Not everything you do will succeed, but sometimes that is a good thing. Failure can work in your favour when you are able to learn something. The first two businesses I started did not succeed, but I learnt a lot. I realised that:

  • Timing is not important, its critical. Sometimes you can have the right ideas but just be a little too early (yes, the early bird doens’t always catch the worm). When your timing is out, it doesn’t always mean that you are too late…sometimes the market is just not ready for you. Deal with it and move onto the next opportunity.
  • Ideas are not everything. Your initial idea might be good but if you can’t execute it or if there is no market for it then you need to rethink it – learn the art of pivoting.
  • Listen to your customers. I’m not a fan of the old adage “The Customer is always right”, but I believe in listening to the customer. They will tell you if you’re on the right track and generally, if they are asking for your services, then you are on the right track. If not, then perhaps consider a different approach.
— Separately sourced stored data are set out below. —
-- ==== Sys2Proof/Laws/KeepPlace.lean ====
section
/-! SUPPORT. What the functions of Machine/Place.lean leave alone (Laws/Keep.lean). -/

set_option linter.unusedTactic false
set_option linter.unreachableTactic false
set_option linter.unusedSimpArgs false

namespace Sys2Proof.Machine

theorem keep_updBand {d0 d : Dev} {id : Nat} {f : Band → Band} (h : Keep d0 d) : Keep d0 (updBand id f d) := by
  unfold updBand
  with_reducible repeat' (first | exact h | refine keep_updLan ?_ (fun _ => rfl))

theorem keep_updRow {d0 d : Dev} {id : Nat} {r : Nat} {f : Row → Row} (h : Keep d0 d) : Keep d0 (updRow id r f d) := by
  unfold updRow
  with_reducible repeat' (first | exact h | refine keep_updBand ?_)

theorem keep_updSlot {d0 d : Dev} {id : Nat} {r : Nat} {j : Nat} {f : MSlot → MSlot} (h : Keep d0 d)
    : Keep d0 (updSlot id r j f d) := by
  unfold updSlot
  with_reducible repeat' (first | exact h | refine keep_updRow ?_)

theorem keep_openRow {d0 d : Dev} {id : Nat} (h : Keep d0 d) : Keep d0 (openRow id d) := by
  unfold openRow
  repeat' (first
      | with_reducible exact h | with_reducible refine keep_sbAlloc (r9 := (_, _)) ?_ (by assumption)
      | with_reducible refine keep_updBand ?_ | with_reducible refine keep_sbStore ?_
      | with_reducible refine keep_ite ?_ ?_ | dsimp only | split)

theorem keep_openRows {d0 d : Dev} {id : Nat} (h : Keep d0 d) : Keep d0 (openRows id d) := by
  unfold openRows
  repeat' (first
      | with_reducible exact h | with_reducible assumption | with_reducible refine keep_openRow ?_
      | with_reducible refine keep_foldl _ ?_ (fun _ _ _ => ?_) | split)

theorem keep_openBand {d0 d : Dev} {key : Key} {life : Nat} {temp : Nat} {reloc : Option Nat} {r9 : Dev}
    (h : Keep d0 d) (e9 : (openBand key life temp reloc d) = some r9) : Keep d0 r9 := by
  unfold openBand at e9
  repeat' (first
      | split at e9
      | simp only [Option.map_eq_some_iff, Option.bind_eq_some_iff, Option.some.injEq, reduceCtorEq] at e9
      | (obtain ⟨_, _, e9⟩ := e9))
  all_goals (try subst e9)
  all_goals repeat' (first
      | with_reducible exact h | with_reducible assumption
      | with_reducible refine keep_freshIdE (r9 := (_, _)) ?_ (by assumption) | with_reducible refine keep_jBand ?_
      | with_reducible refine keep_putBandMem ?_ | with_reducible refine keep_jBlock ?_
      | with_reducible refine keep_updBlk ?_ | with_reducible refine keep_openRows ?_
      | with_reducible refine keep_updLan ?_ (fun _ => rfl) | with_reducible refine keep_foldl _ ?_ (fun _ _ _ => ?_))

theorem keep_feedSlot {d0 d : Dev} {id : Nat} {r : Nat} {j : Nat} (h : Keep d0 d) : Keep d0 (feedSlot id r j d) := by
  unfold feedSlot
  repeat' (first
      | with_reducible exact h | with_reducible refine keep_enqueue ?_ | with_reducible refine keep_updSlot ?_
      | with_reducible refine keep_ite ?_ ?_ | dsimp only | split)

theorem keep_feedParity {d0 d : Dev} {id : Nat} {r : Nat} (h : Keep d0 d) : Keep d0 (feedParity id r d) := by
  unfold feedParity
  repeat' (first
      | with_reducible exact h | with_reducible refine keep_updRow ?_ | with_reducible refine keep_enqueue ?_
      | with_reducible refine keep_ite ?_ ?_ | dsimp only | split)

theorem keep_closeIfDone {d0 d : Dev} {id : Nat} (h : Keep d0 d) : Keep d0 (closeIfDone id d) := by
  unfold closeIfDone
  repeat' (first
      | with_reducible exact h | with_reducible assumption | with_reducible refine keep_setBstate ?_
      | with_reducible refine keep_updBand ?_ | with_reducible refine keep_ite ?_ ?_
      | with_reducible refine keep_foldl _ ?_ (fun _ _ _ => ?_) | split)

theorem keep_retireRows {d0 d : Dev} {id : Nat} (h : Keep d0 d) : Keep d0 (retireRows id d) := by
  unfold retireRows
  repeat' (first
      | with_reducible exact h | with_reducible assumption | with_reducible refine keep_sbFree ?_
      | with_reducible refine keep_closeIfDone ?_ | with_reducible refine keep_openRows ?_
      | with_reducible refine keep_updBand ?_ | with_reducible refine keep_foldl _ ?_ (fun _ _ _ => ?_) | dsimp only
      | split)

theorem keep_feedBands {d0 d : Dev} (h : Keep d0 d) : Keep d0 (feedBands d) := by
  unfold feedBands
  with_reducible repeat' (first
      | exact h | assumption | refine keep_feedParity ?_ | refine keep_feedSlot ?_ | refine keep_retireRows ?_
      | refine keep_foldl _ ?_ (fun _ _ _ => ?_))

theorem soundk_feedBands {d0 d : Dev} (h : Sound d0 d) : Sound d0 (feedBands d) :=
    h.trans (keep_feedBands (Keep.refl d)).toSound

theorem keep_padSlot {d0 d : Dev} {id : Nat} {r : Nat} {j : Nat} (h : Keep d0 d) : Keep d0 (padSlot id r j d) := by
  unfold padSlot
  with_reducible repeat' (first
      | exact h | refine keep_updLan ?_ (fun _ => rfl) | refine keep_feedSlot ?_ | refine keep_updSlot ?_
      | refine keep_ite ?_ ?_)

theorem keep_padRow {d0 d : Dev} {id : Nat} {r : Nat} (h : Keep d0 d) : Keep d0 (padRow id r d) := by
  unfold padRow
  repeat' (first
      | with_reducible exact h | with_reducible assumption | with_reducible refine keep_padSlot ?_
      | with_reducible refine keep_cnt ?_ ?_ | with_reducible refine keep_ite ?_ ?_
      | with_reducible refine keep_foldl _ ?_ (fun _ _ _ => ?_)
      | (show dataIdx _ _; unfold dataIdx; (first | decide | (simp only [rgIdx, chIdx, tcIdx, lgIdx, ptIdx, kpIdx]; omega) | omega))
      | split)

theorem keep_closeRow {d0 d : Dev} {id : Nat} {r : Nat} (h : Keep d0 d) : Keep d0 (closeRow id r d) := by
  unfold closeRow
  repeat' (first
      | with_reducible exact h | with_reducible assumption | with_reducible refine keep_padSlot ?_
      | with_reducible refine keep_cntN ?_ ?_ | with_reducible refine keep_foldl _ ?_ (fun _ _ _ => ?_)
      | (show dataIdx _ _; unfold dataIdx; (first | decide | (simp only [rgIdx, chIdx, tcIdx, lgIdx, ptIdx, kpIdx]; omega) | omega))
      | dsimp only | split)

theorem keep_closeBand {d0 d : Dev} {id : Nat} (h : Keep d0 d) : Keep d0 (closeBand id d) := by
  unfold closeBand
  repeat' (first
      | with_reducible exact h | with_reducible assumption | with_reducible refine keep_closeIfDone ?_
      | with_reducible refine keep_closeRow ?_ | with_reducible refine keep_updBand ?_
      | with_reducible refine keep_ite ?_ ?_ | with_reducible refine keep_foldl _ ?_ (fun _ _ _ => ?_) | split)

theorem keep_updWjob {d0 d : Dev} {id : Nat} {f : WJob → WJob} (h : Keep d0 d) : Keep d0 (updWjob id f d) := by
  unfold updWjob
  with_reducible repeat' (first | exact h | refine keep_updLan ?_ (fun _ => rfl))

theorem keep_reserveJob {d0 d : Dev} {seg : Nat} {w : WJob} {r9 : Dev} (h : Keep d0 d) (e9 : (reserveJob seg w d)
    = some r9) : Keep d0 r9 := by
  unfold reserveJob at e9
  repeat' (first
      | split at e9
      | simp only [Option.map_eq_some_iff, Option.bind_eq_some_iff, Option.some.injEq, reduceCtorEq] at e9
      | (obtain ⟨_, _, e9⟩ := e9))
  all_goals (try subst e9)
  all_goals repeat' (first
      | with_reducible exact h | with_reducible assumption | with_reducible refine keep_sbAllocs ?_ (by assumption)
      | with_reducible refine keep_sbStore ?_ | with_reducible refine keep_updWjob ?_
      | with_reducible refine keep_foldl _ ?_ (fun _ _ _ => ?_))

theorem keep_takePlace {d0 d : Dev} {w : WJob} {b : Band} {c : Cand} (h : Keep d0 d) : Keep d0 (takePlace w b c d) := by
  unfold takePlace
  with_reducible repeat' (first
      | exact h | assumption | refine keep_updLan ?_ (fun _ => rfl) | refine keep_updWjob ?_ | refine keep_updBand ?_
      | refine keep_feedSlot ?_ | refine keep_updSlot ?_ | refine keep_foldl _ ?_ (fun _ _ _ => ?_))

/-- The block as a try to place leaves it. -/
def placedDev : Placed → Dev
  | .done d => d
  | .wait d => d
  | .noBand d => d

theorem keep_tryPlace {d0 d : Dev} {w : WJob} (h : Keep d0 d) : Keep d0 (placedDev (tryPlace w d)) := by
  have hgo : ∀ (c : Cand) (x : Dev), Keep d0 x → Keep d0 (placedDev (match band x c.id with
      | none => Placed.wait x
      | some b => match reserveJob (segCh x.cfg (dieCh (member b (dataPos x b c.j)).1)) w x with
        | none => .wait x
        | some y => .done (takePlace w b c y))) := by
    intro c x hx
    split
    · exact hx
    · split
      · exact hx
      · next y hy => exact keep_takePlace (keep_reserveJob hx hy)
  unfold tryPlace
  dsimp only
  split
  · exact hgo _ _ h
  · split
    · exact h
    · split
      · split
        · split
          · exact h
          · exact keep_cnt (keep_closeBand h) (by unfold dataIdx; decide)
        · exact h
      · split
        · split <;> exact h
        · next d1 hd1 =>
          have h1 := keep_openBand h hd1
          split
          · exact hgo _ _ h1
          · exact h1

theorem keep_tryPlace_done {d0 d d1 : Dev} {w : WJob} (h : Keep d0 d) (e : tryPlace w d = .done d1) : Keep d0 d1 := by
  have := keep_tryPlace (w := w) h
  rw [e] at this
  exact this

theorem keep_tryPlace_wait {d0 d d1 : Dev} {w : WJob} (h : Keep d0 d) (e : tryPlace w d = .wait d1) : Keep d0 d1 := by
  have := keep_tryPlace (w := w) h
  rw [e] at this
  exact this

theorem keep_tryPlace_noBand {d0 d d1 : Dev} {w : WJob} (h : Keep d0 d) (e : tryPlace w d = .noBand d1)
    : Keep d0 d1 := by
  have := keep_tryPlace (w := w) h
  rw [e] at this
  exact this

end Sys2Proof.Machine
end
Stay focussed, don’t mess it up

Focus is vital, without it you will never succeed in a world where ideas are a dime a dozen. Stick to your core business, do the things that you are good at and be wary of trying to be the ‘specialist’ at everything. Specialist entrepreneurs are good at many things but not everything! Stick to what you are good at! I’m not saying that you shouldn’t try new things or move in new directions when something is not working (that’s a big part of entrepreneurship), but so many good businesses fail because they tried to ‘fix what aint broke’. Don’t fall into this trap.

Work hard until you grow up

There really is no substitute for hard work! Success (whatever that means to you) doesn’t just happen – it is the product of hard work. It comes from pushing through the tough times, working late and getting up early. If you are running a start-up and you’re not working at least a 14 hour day for the first couple months then you aren’t hungry enough! You have to make your business work, commit to your idea, believe in it and then put the effort in.

Share your thoughts

6 responses to “Entrepreneurship. Finding the up side of a down economy”

  1. Really great post John, I think its a very grounding introduction to the world of entrepreneurship. Just the mention that you struggled through two businesses which didn’t make it, but kept up the hard work highlights what it takes to make a business work. Looking forward to your next article!

    • Thanks Jasond, I don’t think this post is anything new, but as you say, it’s just a couple lessons I have learnt from my own experience and perhaps worth sharing for others to learn from.

  2. Well said John, I can relate as I have been through every step, including the failure and the long hours. Building a business takes dedication, passion…and a thick skin at times 🙂

    • Hi Sue, absolutely! Instant success is the exception and not the rule…hard work and commitmment will always take you so much further!